Inhibition of spermatogenesis. The sperm count and the volume of ejaculate is reduced. Infertility is usual, and there may be azoospermia after eight weeks. There is usually slight atrophy of the seminiferous tubules. Follow up examinations have shown these changes to be reversible, spermatogenesis usually reverting to its previous state about three to five months after stopping treatment or in some users up to 20 months. That spermatogenesis can recover even after very long treatment is uncertain. There is evidence that abnormal sperms, which might give rise to malformed embryos, are produced during treatment.

Thromboembolism: Patients with a history of thrombosis may be at risk of recurrence of the disease during cyproterone acetate therapy. In patients with a history of thromboembolic processes or suffering from sickle-cell anaemia or severe diabetes with vascular changes, the risk:benefit ratio must be considered carefully in each individual case before cyproterone acetate is prescribed.

In very rare cases, the occurrence of thromboembolic events has been reported in temporal association with the use of cyproterone acetate; a causal relationship seems however questionable.

Chronic Depression: It has been found that some patients with severe chronic depression deteriorate whilst taking cyproterone acetate therapy.

Tiredness: Fatigue and lassitude are common in the first few weeks of treatment but become less from the third month.

Breathlessness: A sensation of shortness of breath may occur under high-dose treatment with cyproterone acetate, owing to the know stimulatory effect of progesterone and synthetic progestogens on breathing, which is accompanied by hypocapnia and compensatory alkalosis, and is not considered to require treatment.

Gynaecomastia: Some patients develop transient or perhaps in some cases permanent enlargement of the mammary glands. In rare cases galactorrhoea and tender benign nodules have been reported. Symptoms mostly subside after discontinuation of treatment or reduction of dosage, but this should be weighed against the risk to the tumour of using inadequate doses.
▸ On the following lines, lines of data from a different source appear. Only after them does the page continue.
-- ==== Sys2Proof/Laws/KeepsCasc.lean ====
section
/-!
SUPPORT. What the operations of Sys2Proof/Machine/Casc.lean keep.
-/
set_option linter.unusedTactic false
set_option linter.unreachableTactic false

namespace Sys2Proof.Machine

variable {r₀ s : State}

theorem State.setLinkState_keeps (l : Nat) (v : Nat) (h₀ : Keeps r₀ s) : Keeps r₀ (State.setLinkState s l v) := by
  unfold State.setLinkState
  with_reducible repeat' first
    | assumption | apply State.pf_keeps

theorem State.sendRec_keeps (l : Option Nat) (r : CascRec) (h₀ : Keeps r₀ s) : Keeps r₀ (State.sendRec s l r) := by
  unfold State.sendRec
  dsimp only
  with_reducible repeat' first
    | assumption | apply State.setLnk_keeps | split

theorem State.sendMsg_keeps (l : Nat) (typ : Nat) (spec : Nat) (payload : List Word) (h₀ : Keeps r₀ s) : Keeps r₀ (State.sendMsg s l typ spec payload) := by
  unfold State.sendMsg
  dsimp only
  with_reducible repeat' first
    | assumption | apply Keeps.ite | apply State.setLnk_keeps

theorem State.relayTime_keeps (kind : Nat) (ws : List Word) (h₀ : Keeps r₀ s) : Keeps r₀ (State.relayTime s kind ws) := by
  unfold State.relayTime
  with_reducible repeat' first
    | assumption | apply Keeps.ite | apply State.sendMsg_keeps | split

theorem State.passState_keeps (dir : Nat) (pkg : Nat) (dev : Nat) (avail : Nat) (h₀ : Keeps r₀ s) : Keeps r₀ (State.passState s dir pkg dev avail) := by
  unfold State.passState
  with_reducible repeat' first
    | assumption | apply State.sendMsg_keeps | split

theorem State.tellState_keeps (h₀ : Keeps r₀ s) : Keeps r₀ (State.tellState s) := by
  unfold State.tellState
  with_reducible repeat' first
    | assumption | apply Keeps.ite | apply State.passState_keeps

theorem State.hearState_keeps (pkg : Nat) (dev : Nat) (avail : Nat) (h₀ : Keeps r₀ s) : Keeps r₀ (State.hearState s pkg dev avail) := by
  unfold State.hearState
  dsimp only
  with_reducible repeat' first
    | assumption | apply Keeps.upd

theorem State.copyDown_keeps (op : Nat) (params : List Word) (h₀ : Keeps r₀ s) : Keeps r₀ (State.copyDown s op params) := by
  unfold State.copyDown
  with_reducible repeat' first
    | assumption | apply Keeps.ite | apply State.sendMsg_keeps | split

end Sys2Proof.Machine
end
Bodyweight: During long-term treatment, changes in body weight have been reported. Both increases and decreases have been seen.

Other changes that have been reported include reduction of sebum production and consequently improvement of existing acne vulgaris, transient patchy loss and reduced growth of body hair, increased growth of scalp hair, lightening of hair colour and female type of pubic hair growth.

Rarely, cases of osteoporosis have been reported.

Meningioma (frequency rare)

The occurrence of meningiomas (single and multiple) has been reported in association with use of cyproterone acetate (see section 4.4).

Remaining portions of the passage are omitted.